Cubefree

Beautiful problem!

This is the Euler product, for all primes $p$ , of $\sum_{a=0}^{2}\frac{(-2)^{2\omega(p^a)-\Omega(p^a)}}{p^{2a}}=1-\frac{2}{p^2}+\frac{1}{p^4}=\left(1-\frac{1}{p^2}\right)^2$ . The product of these is $\zeta(2)^{-2}=\frac{36}{1\pi^4}$ , so that the answer is $\boxed{41}$ .
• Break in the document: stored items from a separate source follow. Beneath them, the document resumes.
-- ==== Sys2Proof/Machine/Stream.lean ====
section
/-! DEFINITION. Stream entries and the engines' stream buffers as the merge units write them (R75, R77, R179, R180). -/

namespace Sys2Proof.Machine

/-- Fault codes of a context (R187). -/
abbrev fIllegal : Nat := 0x01
abbrev fIfetch : Nat := 0x02
abbrev fAlign : Nat := 0x03
abbrev fAccess : Nat := 0x04
abbrev fEccDed : Nat := 0x05
abbrev fPriv : Nat := 0x06
abbrev fTrap : Nat := 0x07
abbrev fHalt : Nat := 0x08
abbrev fStream : Nat := 0x09
abbrev fOverflow : Nat := 0x0A
abbrev fEvent : Nat := 0x0B
abbrev fVexc : Nat := 0x0C
abbrev fPreempt : Nat := 0x0D

/-- Word 1 of an entry: bell time [47:32], head, SYSOK, KIND, DIR, RELAY (R75). -/
def entryW1 (t : Bell) (head : Nat) (sysok kind : Nat) (dir relay : Bool) : Word :=
  packWord [(0, t.toNat / 2 ^ 32), (16, head), (25, sysok), (27, kind), (30, b2n dir), (31, b2n relay)]

def iqWord (x : Int × Int) : Word := BitVec.ofInt 16 x.2 ++ BitVec.ofInt 16 x.1

/-- A sample entry for a head (R75). -/
def sampleEntry (head chan : Nat) (x : Inst) : Entry :=
  { w0 := x.at_.setWidth 32
    w1 := entryW1 x.at_ head (bitsNat x.sysok.toNat (2 * chan) 2) 0 x.dir x.relay
    w2 := iqWord (x.iq.getD (2 * chan) (0, 0))
    w3 := iqWord (x.iq.getD (2 * chan + 1) (0, 0)) }

/-- A bubble token (R75, R76). -/
def bubbleEntry (head : Nat) (b : Bubble) (contOut : Bool) : Entry :=
  { w0 := b.first.setWidth 32
    w1 := entryW1 b.first head 0 1 false false
    w2 := packWord [(0, b.count), (16, b.cause)]
    w3 := packWord [(0, b2n b.contIn), (1, b2n contOut)] }

/-- The end-of-frame mark of a head (R31, R75). -/
def markEntry (head : Nat) (t : Bell) : Entry :=
  { w0 := t.setWidth 32, w1 := entryW1 t head 0 2 false false, w2 := 0, w3 := 0 }

/-- KIND of an entry (R75). -/
def entryKind (x : Entry) : Nat := bitsNat x.w1.toNat 27 3

/-- Bell time of an entry. -/
def entryTime (x : Entry) : Bell := BitVec.ofNat 48 (x.w0.toNat + 2 ^ 32 * bitsNat x.w1.toNat 0 16)

/-- Entries a slot's queue holds: floor(128 / heads served) (R179). -/
def queueCap (e : Eng) : Nat := 128 / max 1 e.slots.length

def queueOf (slot : Nat) (c : Core) : List Entry := tabGet [] c.queues slot

def replayOf (slot : Nat) (c : Core) : List Entry := tabGet [] c.replay slot

/-- Stream words of a slot, from one place in its queue to another (R163). -/
def streamHit (slot first last : Nat) : EccErr → Bool := wordHit .stream (512 * slot + first) (512 * slot + last)

/-- Append an entry to a slot's queue. -/
def enqueue (slot : Nat) (x : Entry) (c : Core) : Core :=
  let n := 4 * (queueOf slot c).length
  overwrite (streamHit slot n (n + 3)) { c with queues := tabSet [] c.queues slot (queueOf slot c ++ [x]) }

/-- The front entry of a slot's queue is taken: what is left, and the errors in it, move up. -/
def dequeue (slot : Nat) (rest : List Entry) (c : Core) : Core :=
  let k := overwrite (streamHit slot 0 3) c
  { k with
    queues := tabSet [] k.queues slot rest
    ecc := k.ecc.map fun x => if streamHit slot 4 511 x then { x with word := x.word - 4 } else x }

/-- Entries still to be replayed enter the queue as its space allows (R222). -/
def refill (cap slot : Nat) (c : Core) : Core :=
  let n := cap - (queueOf slot c).length
  ((replayOf slot c).take n).foldl (fun c x => enqueue slot x c)
    { c with replay := tabSet [] c.replay slot ((replayOf slot c).drop n) }

/-- Kill tokens to the operations that satisfy p: a queued or computed one is removed and its tag returns, a running
one runs on into the shadow bank (R204). -/
def killOps (p : CopOp → Bool) (ops : List CopOp) : List CopOp :=
  ops.filterMap fun o =>
    if p o then (match o.stage with
      | .running => some { o with killed := true }
      | .queued => none
      | .computed => none)
    else some o

/-- A computed operation among those killed has failed its check (R205). -/
def killsFailed (p : CopOp → Bool) (ops : List CopOp) : Bool :=
  ops.any fun o => p o && o.stage == .computed && o.exc.getLsbD 6

/-- The kill tokens go out to the operations that satisfy p, as words of the DISP lane (R202, R212). -/
def killTokens (p : CopOp → Bool) (k : Core) : Core :=
  emit ((k.cops.filter fun o => p o && !o.killed).map fun o => .token o.tag false) { k with cops := killOps p k.cops }

/-- The core of an engine halted by a fault of its head context: every operation of both contexts is killed, with what the
extension context holds past a branch, nothing further is written, and no WLAND of the frame is accepted (R180, R187,
R207). -/
def haltHead (code : Nat) (k0 : Core) : Core :=
  let k := killTokens (fun _ => true) k0
  { k with dead := some (k.dead.getD code)
           pulls := []
           shared := []
           head := { k.head with halted := some (k.head.halted.getD code), spec := none, block := .none }
           ext := { k.ext with spec := none, block := .none } }

/-- Both cores halt at once: the shadow stands where the primary does, and no lane holds anything (R214). -/
def haltBoth (k0 : Core) : Core :=
  let k := clearStep (haltHead 0 k0)
  { k with xEnded := true, posts := []
           shadow := { head := k.head, ext := k.ext, fifo := [], stuck := none, differ := none } }

/-- The merge unit writes an entry to a slot of an engine, behind what waits there to be replayed (R222). -/
def pushCore (cap slot : Nat) (x : Entry) (c : Core) : Core :=
  if !(replayOf slot c).isEmpty then
    refill cap slot { c with replay := tabSet [] c.replay slot (replayOf slot c ++ [x]) }
  else enqueue slot x c

/-- A head context that yields proceeds when an entry arrives (R184). -/
def awake (x : CtxSt) : CtxSt := if x.block == .yield_ then { x with block := .none } else x

/-- It proceeds in both cores: in the shadow once it has got there. -/
def wakeYield (k : Core) : Core :=
  let x := k.shadow
  { k with
    head := awake k.head
    shadow := match x.fifo.getLast? with
      | some c => { x with fifo := x.fifo.dropLast ++ [{ c with head := awake c.head }] }
      | none => { x with head := awake x.head } }

/-- Record a fault code of a context in ENG_ERR and ENG_FLT; a window remembers an ECC_DED (R187, R218, R240, R241). -/
def recordCode (e : Nat) (headCtx : Bool) (code : Nat) (s : State) : State :=
  let ded := code == fEccDed
  stickyIf ded clsEng e 10 (sticky clsEng e (if headCtx then 11 else 12) (modEng e (fun g => { g with
    errCode := code, win := if ded && g.winStart.isSome then { g.win with ded := true } else g.win }) s))

/-- ENG_FLT bits of a coprocessor check failure on a killed operation (R205, R241). -/
def noteFailed (failed : Bool) (e : Nat) (s : State) : State :=
  stickyIf failed clsEng e 6 (stickyIf failed clsEng e 0 s)

/-! ### Removal for cause (R205, R213 to R215) -/

/-- ENG_FLT bit of a lane (R241). -/
def laneBit (l : Lane) : Nat := laneIx l + 1

/-- An engine in service is removed for cause: both cores halt, no write follows, it leaves service and STRIKE counts (R214);
an operation that has failed its check is killed with the others (R205). One that is late, or that a fault of its head context
has halted, stays so (R215). -/
def removeEngine (e : Nat) (cause : Nat) (bits : List Nat) (s : State) : State :=
  let g := engOf e s
  if g.state != .service || s.frame.late.contains e || g.core.dead.isSome then s
  else
    let s := setEng e { g with state := .out, strike := satInc 3 g.strike, errCause := cause, core := haltBoth g.core } s
    let s := { s with frame := { s.frame with removed := s.frame.removed ++ [(e, cause)] } }
    forEach bits (fun b => sticky clsEng e b) (noteFailed (killsFailed (fun _ => true) g.core.cops) e s)

/-- A window meets a mismatch that it did not force (R218). -/
def noteUnforced (e : Nat) (s : State) : State :=
  modEng e (fun g => if g.state == .proving && g.winStart.isSome then { g with win := { g.win with unforced := true } } else g) s

/-- A check failure on a killed operation is recorded, and the engine leaves service as for a mismatch (R205, R215). -/
def failCheck (failed : Bool) (e : Nat) (s : State) : State :=
  if failed then removeEngine e 0x03 [] (noteUnforced e (noteFailed true e s)) else s

/-- What the comparator finds: two words of a lane that differ, or a lane that lags (R213, R214). -/
def laneCheck (e : Nat) (s : State) : State :=
  let x := (engOf e s).core.shadow
  match x.differ with
  | some l => removeEngine e 0x01 [0, laneBit l] (noteUnforced e s)
  | none => match lagging x with
    | some l => removeEngine e 0x02 [0, 5, laneBit l] (noteUnforced e s)
    | none => s

/-- An engine's cores make a move (R211, R240, R241). -/
def setCore (e : Nat) (f : Core → Core) (s : State) : State :=
  let s1 := stickyIf (decide (0 < (f (engOf e s).core).ceNew)) clsEng e 9 (modEng e (sealEng f) s)
  laneCheck e s1

/-- The shadow reaches the primary. -/
def catchUpAt (e : Nat) (s : State) : State := laneCheck e (modEng e catchUp s)

/-- The merge unit writes an entry to the stream buffer of the engine that serves a head, or of the READY engine
that takes it over at the coming release; a full queue ends the engine's work on the frame (R70, R180, R221, R226). -/
def writeEntry (e slot : Nat) (x : Entry) (s : State) : State :=
  let g := engOf e s
  if g.state == .service || g.state == .ready then
    if (replayOf slot g.core).isEmpty && decide (queueCap g ≤ (queueOf slot g.core).length) then
      (if g.core.head.halted.isSome then s
        else noteFailed (killsFailed (fun _ => true) g.core.cops) e (recordCode e true fOverflow (setCore e (haltHead fOverflow) s)))
    else modEng e (fun g => { g with core := wakeYield (pushCore (queueCap g) slot x g.core) }) s
  else s

/-- Write an entry of a head along its route, and keep it for a replay (R222). -/
def headEntry (h : Nat) (x : Entry) (s : State) : State :=
  let s := setHead h { headOf h s with keptOpen := (headOf h s).keptOpen ++ [x] } s
  match (headOf h s).route with
  | some (e, slot) => writeEntry e slot x s
  | none => s

end Sys2Proof.Machine
end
The sum is equal to $\sum_{n \ge 1} \frac{X(n)}{n^2}$ where $X$ is the multiplicative function such that $X(p^n) \; =\; \left\{ \begin{array}{lll} 1 & \qquad & n = 0 \\ -2 && n = 1 \\ 1 && n = 2 \\ 0 && n \ge 3 \end{array} \right.$ for any prime $p$ . Thus $(1 \star X)(p^n) \; = \; \mu(n) \; = \; \left\{ \begin{array}{lll} 1 &\qquad& n = 0 \\ -1 && n = 1 \\ 0 && n \ge 2 \end{array} \right.$ and hence $X \,=\, \mu \star \mu$ . Thus $\sum_{n\ ge 1} \frac{X(n)}{n^2} \; = \; \left(\sum_{n\ ge 1} \frac{\mu(n)}{n^2}\right)^2 \; = \; \big(\zeta(2)^{-1}\big)^2 \; = \; \zeta(2)^{-2} \; = \; \frac{36}{\pi^4}$ which makes the answer $\boxed{41}$ .